Parmi les inscriptions plus tardives de Philæ figure la dernière inscription connue en démotique[10] gravée sur le toit du porche du grand temple dédié à Isis et datée du 11 décembre 452. Cette inscription, très peu lisible, se lit « les pieds de Panakhetet le Petit », et était probablement accompagnée à l'origine d'un dessin de pieds, commémorant un pèlerinage au temple[11]. La dernière inscription connue mentionnant Osiris, écrite par un pèlerin et non par un prêtre, fut gravée en grec le 20 décembre 452 à l'entrée de l'Abaton par « Smetkhem, fils de Pakhoumios ». Cette inscription relate que Smetkhem vint au temple avec son frère Smeto et « accomplit son devoir », et remercie Isis et Osiris « pour leurs bienfaits ». La dernière inscription connue de Philæ mentionnant une activité religieuse païenne se trouve sur le mur extérieur du temple d'Isis. Datée de 456/457, la partie conservée de cette inscription endommagée se lit comme suit : « Lorsque Smet était archiprophète, Pasnous, fils de Pakhumios, fut le premier président de l’association du culte[14] ». D’après les noms figurant dans les différentes inscriptions tardives, il semble que plusieurs auteurs appartenaient à la même famille[12],[14] ; on ignore si le culte tardif des divinités égyptiennes s’est étendu au-delà de cette seule famille[14].

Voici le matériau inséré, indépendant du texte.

-- ==== Sys2Proof/Tests/Slice0.lean ====
section
/-! SUPPORT. Tests whose expected values stand in 95_test_vectors.md, the smoke test of the well-formedness checks, and for
each statement with hypotheses a witness that meets them. -/

namespace Sys2Proof.Tests

set_option Elab.async false

open Sys2Proof Sys2Proof.Machine

/-! ## Small states -/

def nextOf (o : Outcome) : Option State :=
  match o with
  | .next s => some s
  | .fault _ => none
  | .refused _ => none

def faultOf (o : Outcome) : Option Fault :=
  match o with
  | .next _ => none
  | .fault f => some f
  | .refused _ => none

def refusalOf (o : Outcome) : Option Refusal :=
  match o with
  | .next _ => none
  | .fault _ => none
  | .refused r => some r

theorem exists_next {o : Outcome} (h : (nextOf o).isSome = true) : ∃ t, o = .next t := by
  cases o with
  | next t => exact ⟨t, rfl⟩
  | fault f => simp [nextOf] at h
  | refused r => simp [nextOf] at h

/-- The bytes bs from offset a on, and nothing else. -/
def place (a : Nat) (bs : List Byte) : Memory := Memory.writeBytes [] a bs

/-- n zero bytes from offset a on. -/
def zeros (a n : Nat) : Memory := (List.range n).map fun k => (a + k, 0)

/-- A command in flight on the block of n bytes at b, with the payload length l, over the memory m. -/
def onBlock (b n l : Nat) (m : Memory) : State :=
  { State.reset with
    status := Status.reset.accepted
    latch := ⟨0, BitVec.ofNat 32 b, BitVec.ofNat 32 n, BitVec.ofNat 32 l⟩
    buf := m }

/-- Right after reset, with turns to take. -/
def idleWith (es : List Event) : State := { State.reset with agenda := es }

/-- The word w in flight, with turns to take. -/
def busyWith (w : Word) (es : List Event) : State :=
  { State.reset with status := Status.reset.accepted, latch := ⟨w, 0, 0, 0⟩, agenda := es }

/-- 76 bytes at b: zeros but for the validation word, a length field and a sum field that is right for it (95, section 6). -/
def headed (b : Nat) (ln sumLow : Byte) : Memory :=
  (zeros b 76).writeBytes (b + 64) [0x41, 0x53, 0x30, 0x31, 0, 0, ln, 0, 0, 0, sumLow, 0]

/-! ## Well-formedness: each check refuses an ill-formed term -/

theorem test_wf_rsv1 : CommandWord.rsv1Zero 0x00010003 = false ∧ CommandWord.wellFormed 0x00010003 = false := by decide

theorem test_wf_rsv0 : CommandWord.rsv0Zero 0x00000110 = false ∧ CommandWord.wellFormed 0x00000110 = false := by decide

theorem test_wf_opcode : CommandWord.opDefined 0x0000000A = false ∧ CommandWord.wellFormed 0x0000000A = false := by decide

theorem test_wf_data8 : CommandWord.data8Allowed 0x00000101 = false ∧ CommandWord.wellFormed 0x00000101 = false := by decide

theorem test_wf_accepts : CommandWord.wellFormed 0x0000FF04 = true := by decide

theorem test_wf_small_buffer : ¬ ({ defaultParams with bufCap := 75 } : Params).WellFormed :=
  fun h => absurd h.capMin (by decide)

theorem test_wf_wrong_polynomial : ¬ ({ defaultParams with crcImpl := .serial 0x04C11DB6 } : Params).WellFormed :=
  fun h => absurd (h.serialTable _ rfl 1) (by decide +kernel)

/-- The default table is the one its polynomial generates (93, G2). -/
theorem test_default_table : ∀ i : Byte, tableEntry defaultCrcTable i = tgen 0x04C11DB7 i := by decide +kernel

theorem defaultParams_wellFormed : defaultParams.WellFormed where
  capMin := by decide
  serialTable := fun _ h => nomatch h

def serialParams : Params := { defaultParams with crcImpl := .serial 0x04C11DB7 }

theorem serialParams_wellFormed : serialParams.WellFormed where
  capMin := by decide
  serialTable := fun _ h => by
    cases h
    exact test_default_table

/-! ## Decoding: words of V-DECW, one for each constructor and each illegal form -/

theorem test_decode_nop : decode 0x00000000 = .cmd .nop := by decide

theorem test_decode_sumclr : decode 0x00000001 = .cmd .sumclr := by decide

theorem test_decode_sumb : decode 0x00004102 = .cmd (.sumb 0x41) ∧ decode 0x00000002 = .cmd (.sumb 0x00) := by decide

theorem test_decode_crcinit : decode 0x00000003 = .cmd .crcinit := by decide

theorem test_decode_crcb : decode 0x0000FF04 = .cmd (.crcb 0xFF) := by decide

theorem test_decode_sumr : decode 0x00000005 = .cmd .sumr := by decide

theorem test_decode_crcr : decode 0x00000006 = .cmd .crcr := by decide

theorem test_decode_encode : decode 0x00000007 = .cmd .encode := by decide

theorem test_decode_decode : decode 0x00000008 = .cmd .decode := by decide

theorem test_decode_clrst : decode 0x00000009 = .cmd .clrst := by decide

theorem test_decode_illegal :
    decode 0x0000000A = .illegal .opcode ∧ decode 0x0000000F = .illegal .opcode ∧ decode 0x00000110 = .illegal .rsv0 ∧
    decode 0x00010003 = .illegal .rsv1 ∧ decode 0x00000101 = .illegal .data8 ∧ decode 0x00000100 = .illegal .data8 ∧
    decode 0x80000007 = .illegal .rsv1 ∧ decode 0x00000F08 = .illegal .data8 := by decide

/-- 30_encoding R87. -/
theorem test_assemble :
    assemble ['S', 'U', 'M', 'B'] (some ['0', 'x', '4', '1']) = some (.sumb 0x41) ∧
    assemble ['C', 'R', 'C', 'B'] (some ['2', '5', '5']) = some (.crcb 0xFF) ∧
    assemble ['S', 'U', 'M', 'B'] (some ['2', '5', '6']) = none ∧
    assemble ['N', 'O', 'P'] none = some .nop ∧ assemble ['N', 'O', 'P'] (some ['0']) = none ∧
    assemble ['S', 'U', 'M', 'B'] none = none := by decide +kernel

theorem test_table_word : decodeTableWord 32 0x00004102 = some (.sumb 0x41) ∧ decodeTableWord 32 0x0A = none := by decide

/-! ## One step of each command -/

/-- V-CTL-1, V-CTL-3: STATUS 0x36 becomes 0x02, 0x0A stays. -/
theorem test_nop :
    (nextOf (step ({ State.reset with status := ⟨false, true, true, false, .short⟩ }.withFetchWord 32 0))).map
      (·.status.word) = some 0x00000002 ∧
    (nextOf (step ({ State.reset with status := ⟨false, true, false, true, .none⟩ }.withFetchWord 32 0))).map
      (·.status.word) = some 0x0000000A := by decide +kernel

/-- V-CTL-2. -/
theorem test_clrst :
    (nextOf (step ({ State.reset with status := ⟨false, true, false, true, .none⟩ }.withFetchWord 32 9))).map
      (·.status.word) = some 0x00000002 := by decide +kernel

/-- V-SUM-1. -/
theorem test_sumclr :
    (nextOf (step ({ State.reset with sumAcc := 0x1234 }.withFetchWord 32 1))).map (·.sumAcc) = some 0x0000 := by
  decide +kernel

/-- V-SUM-2, V-SUM-4. -/
theorem test_sumb :
    (nextOf (step ({ State.reset with sumAcc := 0x00FF }.withFetchWord 32 0x0102))).map (·.sumAcc) = some 0x0100 ∧
    (nextOf (step ({ State.reset with sumAcc := 0xFF01 }.withFetchWord 32 0xFF02))).map (·.sumAcc) = some 0x0000 := by
  decide +kernel

/-- V-CRC-1. -/
theorem test_crcinit :
    (nextOf (step ({ State.reset with crcAcc := 0x12345678 }.withFetchWord 32 3))).map
      (fun t => (t.crcAcc, t.regValue .crcResult)) = some (0xFFFFFFFF, 0) := by decide +kernel

/-- V-CRC-4a, V-CRC-4d. -/
theorem test_crcb :
    (nextOf (step (State.reset.withFetchWord 32 0x4104))).map (·.crcAcc) = some 0x7E4FD274 ∧
    (nextOf (step ({ State.reset with crcAcc := 0x80000000 }.withFetchWord 32 0x0004))).map (·.crcAcc) =
      some 0x690CE0EE := by decide +kernel

/-- V-CRC-4a on the bit-serial datapath (95, section 4: "Bit-serial check"). -/
theorem test_crcb_serial :
    (nextOf (step ({ State.reset with params := serialParams }.withFetchWord 32 0x4104))).map (·.crcAcc) =
      some 0x7E4FD274 := by decide +kernel

/-- V-SUM-11, V-SUM-7. -/
theorem test_sumr :
    (nextOf (exec .sumr (onBlock 5 9 0 (place 5 [0x31, 0x32, 0x33, 0x34, 0x35, 0x36, 0x37, 0x38, 0x39])))).map
      (fun t => (t.sumAcc, t.status.word)) = some (0x01DD, 0x00000002) ∧
    (nextOf (exec .sumr { onBlock 0x3FFFF 2 0 [] with sumAcc := 0x1234 })).map (fun t => (t.sumAcc, t.status.word)) =
      some (0x1234, 0x00000026) := by decide +kernel

/-- V-CRC-6, V-CRC-7. -/
theorem test_crcr :
    (nextOf (exec .crcr (onBlock 5 9 0 (place 5 [0x31, 0x32, 0x33, 0x34, 0x35, 0x36, 0x37, 0x38, 0x39])))).map (·.crcAcc) =
      some 0x0376E6E7 ∧
    (nextOf (exec .crcr { onBlock 0x40000 0 0 [] with crcAcc := 5 })).map (fun t => (t.crcAcc, t.regValue .crcResult)) =
      some (0xFFFFFFFF, 0) := by decide +kernel

/-- V-ENC-15: the CRC field overwrites the header. -/
theorem test_encode :
    (nextOf (exec .encode (onBlock 0 76 72 (zeros 0 76)))).map
      (fun t => (t.sumAcc, t.crcAcc, t.encLenw, t.buf.readBytes 64 12)) =
    some (0x0108, 0x86639D91, 19, some [0x41, 0x53, 0x30, 0x31, 0, 0, 0x13, 0, 0x6E, 0x62, 0x9C, 0x79]) := by
  decide +kernel

/-- V-ENC-13, V-ENC-14, V-ENC-16, V-ENC-17. -/
theorem test_encode_errors :
    [(0, 75, 0), (0, 76, 73), (0, 100, 262137), (0x3FFB5, 76, 0)].map
      (fun (b, n, l) => (nextOf (exec .encode (onBlock b n l []))).map (·.status.word)) =
    [some 0x36, some 0x56, some 0x46, some 0x26] := by decide +kernel

/-- V-DEC-5, V-DEC-6, V-DEC-3. -/
theorem test_decode_blocks :
    (nextOf (exec .decode (onBlock 0 76 0 (zeros 0 76)))).map (·.dec.validWord) = some 0x0A ∧
    (nextOf (exec .decode (onBlock 0 76 0 (headed 0 1 0xF6)))).map (·.dec.validWord) = some 0x1B ∧
    (nextOf (exec .decode (onBlock 0 76 0 ((headed 0 20 9).write 75 1)))).map (·.dec.validWord) = some 0x0B := by
  decide +kernel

À partir de la fin du IVe siècle, des églises chrétiennes existaient également sur la même île que le temple[20]. Le temple fut finalement fermé entre 535 et 537, lorsque l'empereur Justinien Ier ordonna la fermeture du temple et l'emprisonnement de ses prêtres, et envoya le général Narsès récupérer les statues pour les transporter à Constantinople[11]. À cette époque, le temple n'était probablement plus gardé que par un petit nombre d'individus et n'était plus soutenu par aucune entité géopolitique méridionale importante, ces terres étant désormais majoritairement christianisées[19]. La fermeture du temple marqua la fin définitive de la culture égyptienne antique[8],[11]. Après sa fermeture, le temple fut transformé en église et dédié à saint Étienne[11].